Take my experience in 2018, when I almost bought a home in one of San Francisco’s prime neighborhoods for $4.5 million. It was a dream house with ample space for my family and work-from-home needs, plus a ground-floor suite for visiting relatives. But the financial reality of owning such a house, including the hefty property tax and the opportunity cost of not investing the down payment, was staggering. Owning a $4.5 million home would have meant an annual outlay of over $285,000 when factoring in lost investment income.

Renting, on the other hand, seemed a more economically sensible option, given the lower costs and greater flexibility. After nearly buying that expensive house, I decided instead to downsize significantly, which aligned better with our financial goals, especially as I no longer needed to commute and we valued a simpler lifestyle over a prestigious address.

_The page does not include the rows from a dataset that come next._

-- ==== Sys2Proof/Laws/PerInstr.lean ====
section
/-! SUPPORT. The per-instruction family `OpcodeRow`: the encoding of an instruction is a word of a row of the opcode table (R104),
with the row's opcode and its unused fields zero, and the port of the word is the instruction's; a handler's encoding is a class code below 2
(R105). -/

namespace Sys2Proof.Laws.OpcodeRow

/-- The encoding of `i` is a word of a row of the table, on the row's port. -/
def Statement (i : Instr) : Prop :=
  match encode i with
  | .command w => (∃ r ∈ opRows, w &&& r.format.mask = r.op.setWidth 64 <<< 56) ∧ i.port = portOfWord w
  | .event c => c.toNat ≤ 1 ∧ i.port = .scheduler

/-- A command's packed word belongs to the row `k` of the table. -/
theorem of_row (k : Fin 25) (op a : Byte) (b : Half) (d : Word) (p : Port) (ho : opRows[k].op = op)
    (hz : opRows[k].format.unusedZero a b d = true) (hp : p = if op = 0x50#8 then .h else .e) :
    (∃ r ∈ opRows, packWord op a b d &&& r.format.mask = r.op.setWidth 64 <<< 56) ∧
      p = portOfWord (packWord op a b d) :=
  ⟨⟨opRows[k], List.getElem_mem _, (masked_iff _ _ _).2 ⟨by simpa using ho.symm, by simpa using hz⟩⟩,
    by simpa [portOfWord] using hp⟩

theorem schAdd (cls : Byte) (delta : Word) : Statement (.schAdd cls delta) := of_row 0 _ _ _ _ _ rfl (by simp [opRows, Format.unusedZero]) rfl
theorem schAdv (n : Word) : Statement (.schAdv n) := of_row 1 _ _ _ _ _ rfl (by simp [opRows, Format.unusedZero]) rfl
theorem schNow : Statement .schNow := of_row 2 _ _ _ _ _ rfl (by simp [opRows, Format.unusedZero]) rfl
theorem rbPush (l r : Half) : Statement (.rbPush l r) := of_row 3 _ _ _ _ _ rfl (by simp [opRows, Format.unusedZero]) rfl
theorem rbPop : Statement .rbPop := of_row 4 _ _ _ _ _ rfl (by simp [opRows, Format.unusedZero]) rfl
theorem rbPeek (offset : Half) : Statement (.rbPeek offset) := of_row 5 _ _ _ _ _ rfl (by simp [opRows, Format.unusedZero]) rfl
theorem rbAvail : Statement .rbAvail := of_row 6 _ _ _ _ _ rfl (by simp [opRows, Format.unusedZero]) rfl
theorem rbReset : Statement .rbReset := of_row 7 _ _ _ _ _ rfl (by simp [opRows, Format.unusedZero]) rfl
theorem rbbPush (l r : Half) : Statement (.rbbPush l r) := of_row 8 _ _ _ _ _ rfl (by simp [opRows, Format.unusedZero]) rfl
theorem rbbPopb : Statement .rbbPopb := of_row 9 _ _ _ _ _ rfl (by simp [opRows, Format.unusedZero]) rfl
theorem rbbData : Statement .rbbData := of_row 10 _ _ _ _ _ rfl (by simp [opRows, Format.unusedZero]) rfl
theorem rbbBack : Statement .rbbBack := of_row 11 _ _ _ _ _ rfl (by simp [opRows, Format.unusedZero]) rfl
theorem rbbSize : Statement .rbbSize := of_row 12 _ _ _ _ _ rfl (by simp [opRows, Format.unusedZero]) rfl
theorem rbbCpb : Statement .rbbCpb := of_row 13 _ _ _ _ _ rfl (by simp [opRows, Format.unusedZero]) rfl
theorem rsRate (src : BitVec 24) (dst : Word) : Statement (.rsRate src dst) := of_row 14 _ _ _ _ _ rfl (by simp [opRows, Format.unusedZero]) rfl
theorem rsWrite (l r : Half) : Statement (.rsWrite l r) := of_row 15 _ _ _ _ _ rfl (by simp [opRows, Format.unusedZero]) rfl
theorem apuReset : Statement .apuReset := of_row 16 _ _ _ _ _ rfl (by simp [opRows, Format.unusedZero]) rfl
theorem apuOff : Statement .apuOff := of_row 17 _ _ _ _ _ rfl (by simp [opRows, Format.unusedZero]) rfl
theorem tmrOvf (timerId : Byte) (times : Half) : Statement (.tmrOvf timerId times) := of_row 18 _ _ _ _ _ rfl (by simp [opRows, Format.unusedZero]) rfl
theorem fifoWr (f : Byte) (word : Word) : Statement (.fifoWr f word) := of_row 19 _ _ _ _ _ rfl (by simp [opRows, Format.unusedZero]) rfl
theorem csrWr (index : Byte) (value : Word) : Statement (.csrWr index value) := of_row 20 _ _ _ _ _ rfl (by simp [opRows, Format.unusedZero]) rfl
theorem csrRd (index : Byte) : Statement (.csrRd index) := of_row 21 _ _ _ _ _ rfl (by simp [opRows, Format.unusedZero]) rfl
theorem psgSet (c : Byte) (value : Word) : Statement (.psgSet c value) := of_row 22 _ _ _ _ _ rfl (by simp [opRows, Format.unusedZero]) rfl
theorem devSet (ok : Byte) (rate : Word) : Statement (.devSet ok rate) := of_row 23 _ _ _ _ _ rfl (by simp [opRows, Format.unusedZero]) rfl
theorem cbReq (len : BitVec 24) (dest : Word) : Statement (.cbReq len dest) := of_row 24 _ _ _ _ _ rfl (by simp [opRows, Format.unusedZero]) rfl
theorem evMixer : Statement .evMixer := ⟨by decide, rfl⟩
theorem evSeq : Statement .evSeq := ⟨by decide, rfl⟩

end Sys2Proof.Laws.OpcodeRow
end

Years later, in the fourth quarter of 2023, my perspective and financial situation had evolved enough that I felt comfortable purchasing another expensive home, which we viewed as our “forever home.” The market conditions at the time and a significant increase in our net worth made this feasible without compromising our financial security.

The takeaway from my experiences is clear: buying a home that you can comfortably afford is crucial. Luxurious homes can lead to a golden cage of high costs and economic vulnerability, especially in volatile markets. Instead, achieving financial independence often means making tough choices about consumption and lifestyle, prioritizing long-term financial health over short-term satisfaction.